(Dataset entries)
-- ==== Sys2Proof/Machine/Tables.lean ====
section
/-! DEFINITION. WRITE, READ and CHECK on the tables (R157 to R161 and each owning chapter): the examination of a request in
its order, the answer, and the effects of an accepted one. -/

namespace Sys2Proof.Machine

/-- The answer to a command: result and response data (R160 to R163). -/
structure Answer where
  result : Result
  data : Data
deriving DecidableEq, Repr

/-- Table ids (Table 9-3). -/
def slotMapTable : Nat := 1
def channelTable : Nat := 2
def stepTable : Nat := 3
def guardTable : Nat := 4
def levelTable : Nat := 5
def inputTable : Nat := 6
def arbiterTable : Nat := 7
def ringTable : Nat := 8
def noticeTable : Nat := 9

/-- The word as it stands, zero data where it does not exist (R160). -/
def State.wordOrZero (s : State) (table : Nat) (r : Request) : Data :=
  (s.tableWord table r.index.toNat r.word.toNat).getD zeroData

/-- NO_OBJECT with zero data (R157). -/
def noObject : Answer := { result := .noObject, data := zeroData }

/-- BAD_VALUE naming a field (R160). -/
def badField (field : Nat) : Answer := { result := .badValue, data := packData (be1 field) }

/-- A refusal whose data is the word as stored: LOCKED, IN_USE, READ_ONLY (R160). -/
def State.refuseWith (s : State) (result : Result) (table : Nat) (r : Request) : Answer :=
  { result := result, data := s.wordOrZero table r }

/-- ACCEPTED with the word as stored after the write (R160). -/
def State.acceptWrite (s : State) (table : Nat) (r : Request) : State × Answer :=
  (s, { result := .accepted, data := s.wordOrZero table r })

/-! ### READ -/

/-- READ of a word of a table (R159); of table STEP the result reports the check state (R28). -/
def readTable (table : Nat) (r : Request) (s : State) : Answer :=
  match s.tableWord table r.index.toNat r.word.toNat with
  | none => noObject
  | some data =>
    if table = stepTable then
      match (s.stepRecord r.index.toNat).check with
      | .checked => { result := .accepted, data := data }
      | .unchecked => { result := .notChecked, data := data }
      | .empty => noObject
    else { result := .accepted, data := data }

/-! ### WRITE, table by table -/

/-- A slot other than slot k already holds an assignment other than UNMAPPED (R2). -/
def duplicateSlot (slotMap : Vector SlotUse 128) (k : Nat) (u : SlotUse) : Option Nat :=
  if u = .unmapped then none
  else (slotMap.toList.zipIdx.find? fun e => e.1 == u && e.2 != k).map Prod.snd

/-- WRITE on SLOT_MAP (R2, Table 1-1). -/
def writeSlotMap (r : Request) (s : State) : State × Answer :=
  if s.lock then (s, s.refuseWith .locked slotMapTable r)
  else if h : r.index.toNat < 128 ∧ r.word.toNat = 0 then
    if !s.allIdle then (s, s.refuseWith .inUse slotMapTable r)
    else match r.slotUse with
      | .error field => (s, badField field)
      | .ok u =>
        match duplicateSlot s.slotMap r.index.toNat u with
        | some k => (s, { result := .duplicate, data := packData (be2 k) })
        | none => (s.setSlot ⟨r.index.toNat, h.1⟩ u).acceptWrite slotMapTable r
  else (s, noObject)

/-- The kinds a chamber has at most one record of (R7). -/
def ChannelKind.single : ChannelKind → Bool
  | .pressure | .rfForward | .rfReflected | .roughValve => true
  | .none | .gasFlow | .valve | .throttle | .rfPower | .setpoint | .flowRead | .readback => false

...

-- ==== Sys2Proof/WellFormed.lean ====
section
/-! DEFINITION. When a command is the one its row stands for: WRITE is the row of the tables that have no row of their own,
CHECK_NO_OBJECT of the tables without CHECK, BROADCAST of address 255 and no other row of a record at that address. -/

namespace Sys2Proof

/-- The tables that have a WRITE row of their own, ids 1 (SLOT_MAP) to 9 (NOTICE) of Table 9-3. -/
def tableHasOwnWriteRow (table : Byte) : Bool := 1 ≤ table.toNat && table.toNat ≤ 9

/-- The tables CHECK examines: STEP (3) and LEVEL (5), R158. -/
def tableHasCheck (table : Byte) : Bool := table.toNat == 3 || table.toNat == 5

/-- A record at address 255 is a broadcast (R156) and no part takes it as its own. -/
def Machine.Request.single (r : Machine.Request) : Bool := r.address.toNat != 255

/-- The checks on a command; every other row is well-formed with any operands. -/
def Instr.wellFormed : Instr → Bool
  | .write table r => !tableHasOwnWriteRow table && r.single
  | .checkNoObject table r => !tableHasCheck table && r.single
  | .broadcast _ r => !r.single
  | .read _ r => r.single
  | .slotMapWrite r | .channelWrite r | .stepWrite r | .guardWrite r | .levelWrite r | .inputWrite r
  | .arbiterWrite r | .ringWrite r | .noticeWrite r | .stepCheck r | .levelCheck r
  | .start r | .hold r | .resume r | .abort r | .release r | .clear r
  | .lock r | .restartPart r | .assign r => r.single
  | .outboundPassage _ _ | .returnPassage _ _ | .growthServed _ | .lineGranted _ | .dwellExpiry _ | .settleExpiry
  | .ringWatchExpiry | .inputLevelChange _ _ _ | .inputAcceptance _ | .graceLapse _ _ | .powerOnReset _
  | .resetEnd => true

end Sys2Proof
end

EXERCISE INSTRUCTIONS:
Give back exactly the lines above starting at the line where "-- ==== Sys2Proof/Machine/Tables.lean" appears and ending at the line where "def inputTable : Nat := 6" appears, both included, with no other lines.

EXERCISE ANSWER:
-- ==== Sys2Proof/Machine/Tables.lean ====
section
/-! DEFINITION. WRITE, READ and CHECK on the tables (R157 to R161 and each owning chapter): the examination of a request in
its order, the answer, and the effects of an accepted one. -/

namespace Sys2Proof.Machine

/-- The answer to a command: result and response data (R160 to R163). -/
structure Answer where
  result : Result
  data : Data
deriving DecidableEq, Repr

/-- Table ids (Table 9-3). -/
def slotMapTable : Nat := 1
def channelTable : Nat := 2
def stepTable : Nat := 3
def guardTable : Nat := 4
def levelTable : Nat := 5
def inputTable : Nat := 6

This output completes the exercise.